Coibentazione del tetto: quale nuovo?

Come funziona
Le dispersioni termiche attraverso la copertura di un edificio rappresentano una parte rilevante delle perdite per trasmissione attraverso l'intero involucro. Gli interventi per la coibentazione del tetto variano in base al tipo di copertura. Nel caso di coperture piane è importante prevedere una buona impermeabilizzazione per evitare infiltrazioni di acqua che potrebbero deteriorare la struttura e l'isolamento. Le tecniche più comuni di isolamento termico della copertura piana sono: applicazione, al di sopra della struttura esistente, di uno strato isolante, di un manto impermeabile e di una pavimentazione, nei casi di copertura praticabile, oppure di una protezione del manto stesso in ghiaia e argilla espansa; l'isolante impiegato deve essere impermeabile all'acqua e deve avere un basso coefficiente di dilatazione al calore e una buone resistenza meccanica; possono essere impiegati isolani: quali polistirene estruso e vetro cellulare; in alcuni casi si utilizza un pacchetto costituito da componente isolante e gesso rivestito con alluminio, in altri i pannelli, in genere già dotati di finitura superficiale, si incollano sull'intradosso della soletta; lo spessore dei pannelli, definito in base alle dispersioni termiche della copertura, è generalmente maggiore di 2 cm. Nel caso di coperture a falde l'intervento di isolamento può essere attuato sulla superficie inclinata oppure sull'ultimo solaio piano. Nei casi in cui il locale sottotetto non è utilizzato si ricorre solitamente all'isolamento dell'ultima soletta piana in modo da ridurre il volume da riscaldare.

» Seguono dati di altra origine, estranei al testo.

-- ==== Sys2Proof/Certificates/Slice0/Obligations.lean ====
section
/-! DEFINITION. The statements for the provers. -/

open Sys2Proof Sys2Proof.Machine

/-- Records, checkpoints and summaries are appended, and capture windows open and close. With the archive ready and room in the
open zone of its log, the record staged longest ago leaves staging and becomes the newest record of that log, with the next
SEQ and the fields with which it was staged, and the chain value follows from the previous one and the record (R237, R245).
At a grid second boundary, with the archive ready and room in the event log, a CHECKPOINT record with FLAGS 0 and the next
CP_SEQ becomes its newest record; it covers the three logs as they stood and is signed by AK (R246 to R248). The RTC is set
to grid time while time is valid (R58). When a summary's interval has ended, it leaves the open summaries and is staged as
one record of the event log with its first stamp, its counts and the stamp of its last event, and with the SUMMARY flag
(R244). When the start of a window is reached before its end, and the module forwards, the window is open and its open
record is staged (R256, R257). 1 ms after the end of an open window (log entry 77: when no frame stamped before the end is
left), with no copy of it waiting, the window is gone and its close record with its counts is staged (R257). When RTC hours
have ended, up to 720 of them, the running count becomes an earlier hour's, the hours after it count 0, at most 719 earlier
hours stay, and the new hour's count is 0 (R259). -/
def Obligations.ArchiveRecordsAndWindows : Prop :=
    (∀ (st : Staged) (rest : List Staged) (s : State), s.running = true →
      s.arc.ready = true →
      s.arc.staging = st :: rest →
      hasRoom st.log st.typ st.flags (unitsFor (recBytes st.body)) s = true →
      Answers .recordAppend s (fun t => rest <+: t.arc.staging ∧ (t.arc.log st.log).seq = (s.arc.log st.log).seq + 1 ∧
      ∃ r, r = signRecord s.ak { typ := st.typ, units := unitsFor (recBytes st.body), log := st.log, owner := st.owner, quality := st.quality, flags := st.flags, seq := (s.arc.log st.log).seq + 1, stamp := st.stamp, bodyLen := recBytes st.body - 32, body := st.body } ∧
      (t.arc.log st.log).records = r :: (s.arc.log st.log).records ∧ (t.arc.log st.log).chain = chainNext (s.arc.log st.log).chain r)) ∧
    (∀ (s : State), s.running = true →
      s.sck.now % 1000000000 = 0 →
      s.arc.ready = true →
      hasRoom 0 1 0 6 s = true →
      Answers .checkpoint s (fun t => t.arc.cpSeq = s.arc.cpSeq + 1 ∧ t.arc.log0.seq = s.arc.log0.seq + 1 ∧
      (s.sck.valid = true → t.sck.rtcNs = s.sck.now ∧ t.sck.rtcLost = false) ∧
      ∃ (r : Record) (c : Checkpoint) (sig : Bytes), t.arc.log0.records = r :: s.arc.log0.records ∧
      r.typ = 1 ∧ r.flags = 0 ∧ r.seq = s.arc.log0.seq + 1 ∧ r.stamp = toStamp s.sck.now ∧
      r.body = .checkpoint { c with keyId := digest 1 (p384Public s.ak), sig } ∧
      sig = ownSignature s.ak (headerWith r 0 0 ++ checkpointHead { c with keyId := digest 1 (p384Public s.ak) }) ∧
      c = { cpSeq := s.arc.cpSeq + 1, eventSeq := s.arc.log0.seq, eventChain := s.arc.log0.chain, ringSeq := s.arc.log1.seq, ringChain := s.arc.log1.chain, windowSeq := s.arc.log2.seq, windowChain := s.arc.log2.chain, lostTotal := s.arc.lostTotal, refusedRing := s.arc.refusedRing, refusedWindow := s.arc.refusedWindow, budgetUsed := budgetUsed s, govLevel := s.arc.govLevel })) ∧
    (∀ (entry cause : Nat) (x : Summary) (s : State), s.running = true →
      s.arc.summaries.find? (fun y => y.entry == entry && y.cause == cause) = some x →
      x.opened + summaryInterval s ≤ s.sck.now →
      Answers (.summaryClose entry cause) s (fun t => t.arc.summaries = s.arc.summaries.filter (fun y => !(y.entry == entry && y.cause == cause)) ∧
      t.arc.staging = s.arc.staging ++ [{ log := 0, typ := 0x10, owner := x.owner, quality := x.quality, flags := 64, stamp := toStamp x.first, body := .streamEvent { x.ev with lastStamp := toStamp x.last } }])) ∧
    (∀ (number : Nat) (w : CapWindow) (s : State), s.running = true →
      s.fe.forwarding = true →
      s.arc.windows.find? (fun x => x.number == number) = some w →
      w.opened = false →
      w.start ≤ s.sck.now →
      s.sck.now < w.finish →
      Answers (.windowOpen number) s (fun t => t.arc.windows = setWindow { w with opened := true } s.arc.windows ∧
      t.arc.staging = s.arc.staging ++ [{ log := 0, typ := 8, owner := w.function, quality := s.quality, stamp := toStamp s.sck.now, body := .window w.number w.group (toStamp w.start) (toStamp w.finish) 0 w.written w.refused }])) ∧
    (∀ (number : Nat) (w : CapWindow) (s : State), s.running = true →
      s.arc.windows.find? (fun x => x.number == number) = some w →
      w.opened = true →
      w.finish + 1000000 ≤ s.sck.now →
      windowWaits w s = false →
      Answers (.windowClose number) s (fun t => t.arc.windows = s.arc.windows.filter (fun x => x.number != number) ∧
      t.arc.staging = s.arc.staging ++ [{ log := 0, typ := 8, owner := w.function, quality := s.quality, stamp := toStamp s.sck.now, body := .window w.number w.group (toStamp w.start) (toStamp w.finish) 1 w.written w.refused }])) ∧
    (∀ (k : Nat) (s : State), s.running = true →
      s.sck.rtcCount / (32768 * 3600) = s.arc.hourIndex + 1 + k →
      k < 720 →
      exec .budgetHourRoll s = .next { s with arc := { s.arc with hours := (List.replicate k 0 ++ s.arc.hourNow :: s.arc.hours).take 719, hourNow := 0, hourIndex := s.arc.hourIndex + 1 + k } })
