@[simp] theorem ptpMessage_frame (m : PtpMessage) (s : State) :
    (ptpMessage m s).pending = s.pending ∧ (ptpMessage m s).ident = s.ident ∧ (ptpMessage m s).pln = s.pln ∧
    (ptpMessage m s).key = s.key ∧ (ptpMessage m s).pke = s.pke ∧ (ptpMessage m s).rnu = s.rnu ∧ (ptpMessage m s).tls = s.tls ∧
    (ptpMessage m s).ac = s.ac ∧ (ptpMessage m s).tm = s.tm ∧ (ptpMessage m s).lcc = s.lcc ∧ (ptpMessage m s).stc = s.stc ∧
    (ptpMessage m s).pwr = s.pwr ∧ (ptpMessage m s).io = s.io ∧ (ptpMessage m s).rw = s.rw ∧ (ptpMessage m s).store = s.store ∧
    (ptpMessage m s).writes = s.writes ∧ (ptpMessage m s).free = s.free := by
  simp only [ptpMessage]
  (repeat' split) <;> simp

@[simp] theorem ptpTimeout_frame (b : Nat) (s : State) :
    (ptpTimeout b s).pending = s.pending ∧ (ptpTimeout b s).ident = s.ident ∧ (ptpTimeout b s).pln = s.pln ∧
    (ptpTimeout b s).fe = s.fe ∧ (ptpTimeout b s).key = s.key ∧ (ptpTimeout b s).pke = s.pke ∧ (ptpTimeout b s).rnu = s.rnu ∧
    (ptpTimeout b s).tls = s.tls ∧ (ptpTimeout b s).ac = s.ac ∧ (ptpTimeout b s).tm = s.tm ∧ (ptpTimeout b s).lcc = s.lcc ∧
    (ptpTimeout b s).stc = s.stc ∧ (ptpTimeout b s).pwr = s.pwr ∧ (ptpTimeout b s).io = s.io ∧ (ptpTimeout b s).rw = s.rw ∧
    (ptpTimeout b s).store = s.store ∧ (ptpTimeout b s).writes = s.writes ∧ (ptpTimeout b s).free = s.free := by
  simp [ptpTimeout, ite_pending, ite_ident, ite_pln, ite_fe, ite_key, ite_pke, ite_rnu, ite_tls, ite_ac, ite_tm, ite_lcc, ite_stc, ite_pwr, ite_io, ite_rw, ite_store, ite_writes, ite_free]

@[simp] theorem failOcxo_frame (s : State) :
    (failOcxo s).pending = s.pending ∧ (failOcxo s).ident = s.ident ∧ (failOcxo s).pln = s.pln ∧ (failOcxo s).fe = s.fe ∧
    (failOcxo s).key = s.key ∧ (failOcxo s).pke = s.pke ∧ (failOcxo s).rnu = s.rnu ∧ (failOcxo s).tls = s.tls ∧
    (failOcxo s).ac = s.ac ∧ (failOcxo s).tm = s.tm ∧ (failOcxo s).lcc = s.lcc ∧ (failOcxo s).stc = s.stc ∧
    (failOcxo s).pwr = s.pwr ∧ (failOcxo s).io = s.io ∧ (failOcxo s).rw = s.rw ∧ (failOcxo s).store = s.store ∧
    (failOcxo s).writes = s.writes ∧ (failOcxo s).free = s.free := by
  simp only [failOcxo]
  (repeat' split) <;> simp

@[simp] theorem loseAngle_frame (s : State) :
    (loseAngle s).pending = s.pending ∧ (loseAngle s).ident = s.ident ∧ (loseAngle s).arc = s.arc ∧ (loseAngle s).pln = s.pln ∧
    (loseAngle s).fe = s.fe ∧ (loseAngle s).hif = s.hif ∧ (loseAngle s).ts = s.ts ∧ (loseAngle s).key = s.key ∧
    (loseAngle s).pke = s.pke ∧ (loseAngle s).rnu = s.rnu ∧ (loseAngle s).tls = s.tls ∧ (loseAngle s).ac = s.ac ∧
    (loseAngle s).tm = s.tm ∧ (loseAngle s).lcc = s.lcc ∧ (loseAngle s).stc = s.stc ∧ (loseAngle s).pwr = s.pwr ∧
    (loseAngle s).io = s.io ∧ (loseAngle s).ev = s.ev ∧ (loseAngle s).rw = s.rw ∧ (loseAngle s).store = s.store ∧
    (loseAngle s).writes = s.writes ∧ (loseAngle s).out = s.out ∧ (loseAngle s).free = s.free := by
  simp [loseAngle]

@[simp] theorem angleSample_frame (at_ : Nat) (value : Int) (s : State) :
    (angleSample at_ value s).pending = s.pending ∧ (angleSample at_ value s).ident = s.ident ∧
    (angleSample at_ value s).pln = s.pln ∧ (angleSample at_ value s).fe = s.fe ∧ (angleSample at_ value s).key = s.key ∧
    (angleSample at_ value s).pke = s.pke ∧ (angleSample at_ value s).rnu = s.rnu ∧ (angleSample at_ value s).tls = s.tls ∧
    (angleSample at_ value s).ac = s.ac ∧ (angleSample at_ value s).tm = s.tm ∧ (angleSample at_ value s).lcc = s.lcc ∧
    (angleSample at_ value s).stc = s.stc ∧ (angleSample at_ value s).pwr = s.pwr ∧ (angleSample at_ value s).io = s.io ∧
    (angleSample at_ value s).rw = s.rw ∧ (angleSample at_ value s).store = s.store ∧
    (angleSample at_ value s).writes = s.writes := by
  simp [angleSample, ite_pending, ite_ident, ite_pln, ite_fe, ite_key, ite_pke, ite_rnu, ite_tls, ite_ac, ite_tm, ite_lcc, ite_stc, ite_pwr, ite_io, ite_rw, ite_store, ite_writes]

@[simp] theorem applyEnable_frame (r : Nat) (s : State) :
    (applyEnable r s).pending = s.pending ∧ (applyEnable r s).ident = s.ident ∧ (applyEnable r s).arc = s.arc ∧
    (applyEnable r s).pln = s.pln ∧ (applyEnable r s).fe = s.fe ∧ (applyEnable r s).hif = s.hif ∧ (applyEnable r s).ts = s.ts ∧
    (applyEnable r s).key = s.key ∧ (applyEnable r s).pke = s.pke ∧ (applyEnable r s).rnu = s.rnu ∧
    (applyEnable r s).tls = s.tls ∧ (applyEnable r s).ac = s.ac ∧ (applyEnable r s).tm = s.tm ∧ (applyEnable r s).lcc = s.lcc ∧
    (applyEnable r s).stc = s.stc ∧ (applyEnable r s).pwr = s.pwr ∧ (applyEnable r s).io = s.io ∧ (applyEnable r s).ev = s.ev ∧
    (applyEnable r s).rw = s.rw ∧ (applyEnable r s).store = s.store ∧ (applyEnable r s).writes = s.writes ∧
    (applyEnable r s).out = s.out ∧ (applyEnable r s).free = s.free := by
  simp [applyEnable, ite_pending, ite_ident, ite_arc, ite_pln, ite_fe, ite_hif, ite_ts, ite_key, ite_pke, ite_rnu, ite_tls, ite_ac, ite_tm, ite_lcc, ite_stc, ite_pwr, ite_io, ite_ev, ite_rw, ite_store, ite_writes, ite_out, ite_free]

@[simp] theorem applyPtpCfg_frame (old : Nat) (new : Nat) (s : State) :
    (applyPtpCfg old new s).pending = s.pending ∧ (applyPtpCfg old new s).ident = s.ident ∧
    (applyPtpCfg old new s).arc = s.arc ∧ (applyPtpCfg old new s).pln = s.pln ∧ (applyPtpCfg old new s).fe = s.fe ∧
    (applyPtpCfg old new s).hif = s.hif ∧ (applyPtpCfg old new s).ts = s.ts ∧ (applyPtpCfg old new s).key = s.key ∧
    (applyPtpCfg old new s).pke = s.pke ∧ (applyPtpCfg old new s).rnu = s.rnu ∧ (applyPtpCfg old new s).tls = s.tls ∧
    (applyPtpCfg old new s).ac = s.ac ∧ (applyPtpCfg old new s).tm = s.tm ∧ (applyPtpCfg old new s).lcc = s.lcc ∧
    (applyPtpCfg old new s).stc = s.stc ∧ (applyPtpCfg old new s).pwr = s.pwr ∧ (applyPtpCfg old new s).io = s.io ∧
    (applyPtpCfg old new s).ev = s.ev ∧ (applyPtpCfg old new s).rw = s.rw ∧ (applyPtpCfg old new s).store = s.store ∧
    (applyPtpCfg old new s).writes = s.writes ∧ (applyPtpCfg old new s).out = s.out ∧ (applyPtpCfg old new s).free = s.free := by
  simp [applyPtpCfg, ite_pending, ite_ident, ite_arc, ite_pln, ite_fe, ite_hif, ite_ts, ite_key, ite_pke, ite_rnu, ite_tls, ite_ac, ite_tm, ite_lcc, ite_stc, ite_pwr, ite_io, ite_ev, ite_rw, ite_store, ite_writes, ite_out, ite_free]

Le tecniche più diffuse di isolamento termico della copertura inclinata sono:
applicazione dell'isolante (polistirene espanso o poliuretano) sulla struttura delle falde del tetto (che può essere in listelli di legno, ferro, o travetti prefabbricati) o direttamente sotto le tegole, che vengono ancorate ad esso senza l'ausilio degli usuali listelli di legno; posa in opera "a secco", sopra l'estradosso dell'ultimo solaio, di uno strato isolante con sottostante strato di barriera al vapore, allo scopo di evitare il passaggio della condensa interna.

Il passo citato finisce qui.